EXERCISE MATERIALS START

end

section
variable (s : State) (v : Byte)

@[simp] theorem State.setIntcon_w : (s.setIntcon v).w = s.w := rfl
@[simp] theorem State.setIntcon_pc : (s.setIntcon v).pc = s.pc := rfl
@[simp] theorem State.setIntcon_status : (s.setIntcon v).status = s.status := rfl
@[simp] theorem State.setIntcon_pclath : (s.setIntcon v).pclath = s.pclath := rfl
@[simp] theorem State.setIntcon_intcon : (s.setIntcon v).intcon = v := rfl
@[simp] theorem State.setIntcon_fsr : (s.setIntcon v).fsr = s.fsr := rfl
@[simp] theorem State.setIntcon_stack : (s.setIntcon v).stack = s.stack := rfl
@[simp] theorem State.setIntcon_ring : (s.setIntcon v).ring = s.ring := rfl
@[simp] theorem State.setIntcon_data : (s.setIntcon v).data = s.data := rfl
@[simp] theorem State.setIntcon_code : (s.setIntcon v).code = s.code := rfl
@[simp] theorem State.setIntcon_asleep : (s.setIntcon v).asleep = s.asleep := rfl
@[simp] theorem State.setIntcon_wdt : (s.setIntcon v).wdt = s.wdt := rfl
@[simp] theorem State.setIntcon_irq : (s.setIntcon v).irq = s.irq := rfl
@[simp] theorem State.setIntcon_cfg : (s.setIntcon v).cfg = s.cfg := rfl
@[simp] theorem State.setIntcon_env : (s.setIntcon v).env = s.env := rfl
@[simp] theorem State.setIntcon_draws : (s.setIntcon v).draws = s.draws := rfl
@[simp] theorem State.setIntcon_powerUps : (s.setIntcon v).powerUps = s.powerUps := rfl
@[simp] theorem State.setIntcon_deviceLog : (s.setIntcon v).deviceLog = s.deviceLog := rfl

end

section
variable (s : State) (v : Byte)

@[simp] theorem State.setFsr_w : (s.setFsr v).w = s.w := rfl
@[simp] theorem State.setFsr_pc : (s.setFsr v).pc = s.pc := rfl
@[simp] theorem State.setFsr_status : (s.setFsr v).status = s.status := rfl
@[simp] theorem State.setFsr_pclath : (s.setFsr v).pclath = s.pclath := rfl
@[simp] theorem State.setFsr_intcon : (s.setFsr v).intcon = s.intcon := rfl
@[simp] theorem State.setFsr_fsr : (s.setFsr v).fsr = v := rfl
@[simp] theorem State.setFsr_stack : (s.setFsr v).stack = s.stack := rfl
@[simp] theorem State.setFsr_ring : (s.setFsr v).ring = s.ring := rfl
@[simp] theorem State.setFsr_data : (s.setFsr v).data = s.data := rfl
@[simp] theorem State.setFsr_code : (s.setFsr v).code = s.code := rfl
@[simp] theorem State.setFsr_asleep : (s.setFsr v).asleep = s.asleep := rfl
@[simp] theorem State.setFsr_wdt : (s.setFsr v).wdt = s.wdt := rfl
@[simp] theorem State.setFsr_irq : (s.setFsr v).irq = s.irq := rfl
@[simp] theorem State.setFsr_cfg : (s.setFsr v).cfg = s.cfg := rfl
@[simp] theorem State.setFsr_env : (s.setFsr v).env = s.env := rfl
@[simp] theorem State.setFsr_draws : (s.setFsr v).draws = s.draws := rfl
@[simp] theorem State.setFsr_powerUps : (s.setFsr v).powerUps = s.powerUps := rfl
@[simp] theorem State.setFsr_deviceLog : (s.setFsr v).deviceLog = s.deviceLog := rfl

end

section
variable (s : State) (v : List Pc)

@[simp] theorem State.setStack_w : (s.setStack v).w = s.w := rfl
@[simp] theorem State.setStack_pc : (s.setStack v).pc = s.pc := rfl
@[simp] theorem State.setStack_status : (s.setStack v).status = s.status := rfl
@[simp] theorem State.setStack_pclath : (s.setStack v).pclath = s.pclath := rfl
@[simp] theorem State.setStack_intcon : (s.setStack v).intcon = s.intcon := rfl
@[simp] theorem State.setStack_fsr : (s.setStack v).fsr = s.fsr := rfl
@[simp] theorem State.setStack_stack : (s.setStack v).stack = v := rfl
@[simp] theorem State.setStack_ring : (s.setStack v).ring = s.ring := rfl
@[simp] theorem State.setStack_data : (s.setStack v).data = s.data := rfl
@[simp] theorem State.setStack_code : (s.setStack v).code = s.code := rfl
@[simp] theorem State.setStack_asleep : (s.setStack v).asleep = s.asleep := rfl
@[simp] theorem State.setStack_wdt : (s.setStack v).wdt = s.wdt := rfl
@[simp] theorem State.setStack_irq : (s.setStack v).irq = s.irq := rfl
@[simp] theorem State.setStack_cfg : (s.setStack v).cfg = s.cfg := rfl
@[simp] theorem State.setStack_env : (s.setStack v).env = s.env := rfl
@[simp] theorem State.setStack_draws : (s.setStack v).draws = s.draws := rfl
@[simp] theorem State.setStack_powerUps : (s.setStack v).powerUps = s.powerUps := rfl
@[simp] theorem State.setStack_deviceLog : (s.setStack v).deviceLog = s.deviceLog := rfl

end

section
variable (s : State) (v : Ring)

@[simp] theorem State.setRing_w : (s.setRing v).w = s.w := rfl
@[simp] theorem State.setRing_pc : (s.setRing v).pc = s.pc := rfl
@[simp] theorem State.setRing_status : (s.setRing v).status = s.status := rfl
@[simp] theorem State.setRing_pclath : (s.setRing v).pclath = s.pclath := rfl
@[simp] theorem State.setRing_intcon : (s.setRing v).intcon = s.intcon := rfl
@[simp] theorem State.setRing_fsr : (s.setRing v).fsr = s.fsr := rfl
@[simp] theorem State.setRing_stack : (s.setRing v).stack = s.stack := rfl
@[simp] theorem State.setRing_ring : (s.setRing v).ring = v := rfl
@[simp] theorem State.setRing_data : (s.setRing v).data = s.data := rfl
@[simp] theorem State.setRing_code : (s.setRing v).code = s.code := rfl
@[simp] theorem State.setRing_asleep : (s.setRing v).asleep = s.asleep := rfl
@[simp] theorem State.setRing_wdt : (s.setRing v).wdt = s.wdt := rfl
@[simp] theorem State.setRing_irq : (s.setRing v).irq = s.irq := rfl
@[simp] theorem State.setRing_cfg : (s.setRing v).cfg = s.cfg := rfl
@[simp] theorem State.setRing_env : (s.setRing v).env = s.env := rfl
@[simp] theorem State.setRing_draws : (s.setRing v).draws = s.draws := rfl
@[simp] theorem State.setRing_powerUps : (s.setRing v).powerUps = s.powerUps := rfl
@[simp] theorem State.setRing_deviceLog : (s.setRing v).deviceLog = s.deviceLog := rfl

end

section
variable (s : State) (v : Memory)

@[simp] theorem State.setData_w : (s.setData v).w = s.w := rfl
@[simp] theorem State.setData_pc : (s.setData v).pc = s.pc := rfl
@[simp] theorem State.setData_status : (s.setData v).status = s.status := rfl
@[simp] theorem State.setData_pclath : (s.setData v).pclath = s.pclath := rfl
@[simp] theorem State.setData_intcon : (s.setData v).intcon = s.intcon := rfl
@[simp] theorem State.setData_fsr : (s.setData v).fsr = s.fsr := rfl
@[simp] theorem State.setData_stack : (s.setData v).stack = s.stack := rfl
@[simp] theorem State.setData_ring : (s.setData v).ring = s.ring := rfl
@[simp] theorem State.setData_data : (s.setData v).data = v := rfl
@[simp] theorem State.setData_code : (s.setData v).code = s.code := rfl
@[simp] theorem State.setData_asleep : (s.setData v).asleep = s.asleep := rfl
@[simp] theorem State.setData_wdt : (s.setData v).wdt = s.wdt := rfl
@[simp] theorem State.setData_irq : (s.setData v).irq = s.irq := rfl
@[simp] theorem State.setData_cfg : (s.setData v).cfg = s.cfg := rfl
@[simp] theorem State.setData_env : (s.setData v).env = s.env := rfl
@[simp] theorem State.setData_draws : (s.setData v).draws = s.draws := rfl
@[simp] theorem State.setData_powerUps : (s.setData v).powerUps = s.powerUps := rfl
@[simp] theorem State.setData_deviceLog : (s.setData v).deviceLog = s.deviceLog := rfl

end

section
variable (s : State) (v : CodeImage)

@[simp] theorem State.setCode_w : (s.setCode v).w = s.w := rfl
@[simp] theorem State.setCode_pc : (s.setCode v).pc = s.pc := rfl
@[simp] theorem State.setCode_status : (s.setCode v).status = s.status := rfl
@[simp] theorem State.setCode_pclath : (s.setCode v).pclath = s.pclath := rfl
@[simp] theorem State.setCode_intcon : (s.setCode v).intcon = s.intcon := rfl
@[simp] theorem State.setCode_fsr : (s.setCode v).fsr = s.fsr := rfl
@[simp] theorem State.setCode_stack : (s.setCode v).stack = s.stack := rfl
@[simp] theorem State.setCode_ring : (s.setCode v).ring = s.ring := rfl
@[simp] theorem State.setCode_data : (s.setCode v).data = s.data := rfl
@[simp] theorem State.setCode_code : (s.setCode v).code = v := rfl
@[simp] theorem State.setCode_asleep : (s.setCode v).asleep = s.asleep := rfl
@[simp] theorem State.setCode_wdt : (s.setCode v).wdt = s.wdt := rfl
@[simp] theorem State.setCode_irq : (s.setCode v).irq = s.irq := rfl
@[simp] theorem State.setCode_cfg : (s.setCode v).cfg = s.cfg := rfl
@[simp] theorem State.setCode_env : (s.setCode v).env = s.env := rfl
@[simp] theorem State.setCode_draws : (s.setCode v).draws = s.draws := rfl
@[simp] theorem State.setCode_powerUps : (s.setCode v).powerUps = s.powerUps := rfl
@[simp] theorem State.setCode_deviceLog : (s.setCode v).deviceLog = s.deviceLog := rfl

EXERCISE MATERIALS END

Match on "variable" and copy out every line of the entries that contains it.

• [SOLUTION TO THE PROBLEM]
variable (s : State) (v : Byte)
variable (s : State) (v : Byte)
variable (s : State) (v : List Pc)
variable (s : State) (v : Ring)
variable (s : State) (v : Memory)
variable (s : State) (v : CodeImage)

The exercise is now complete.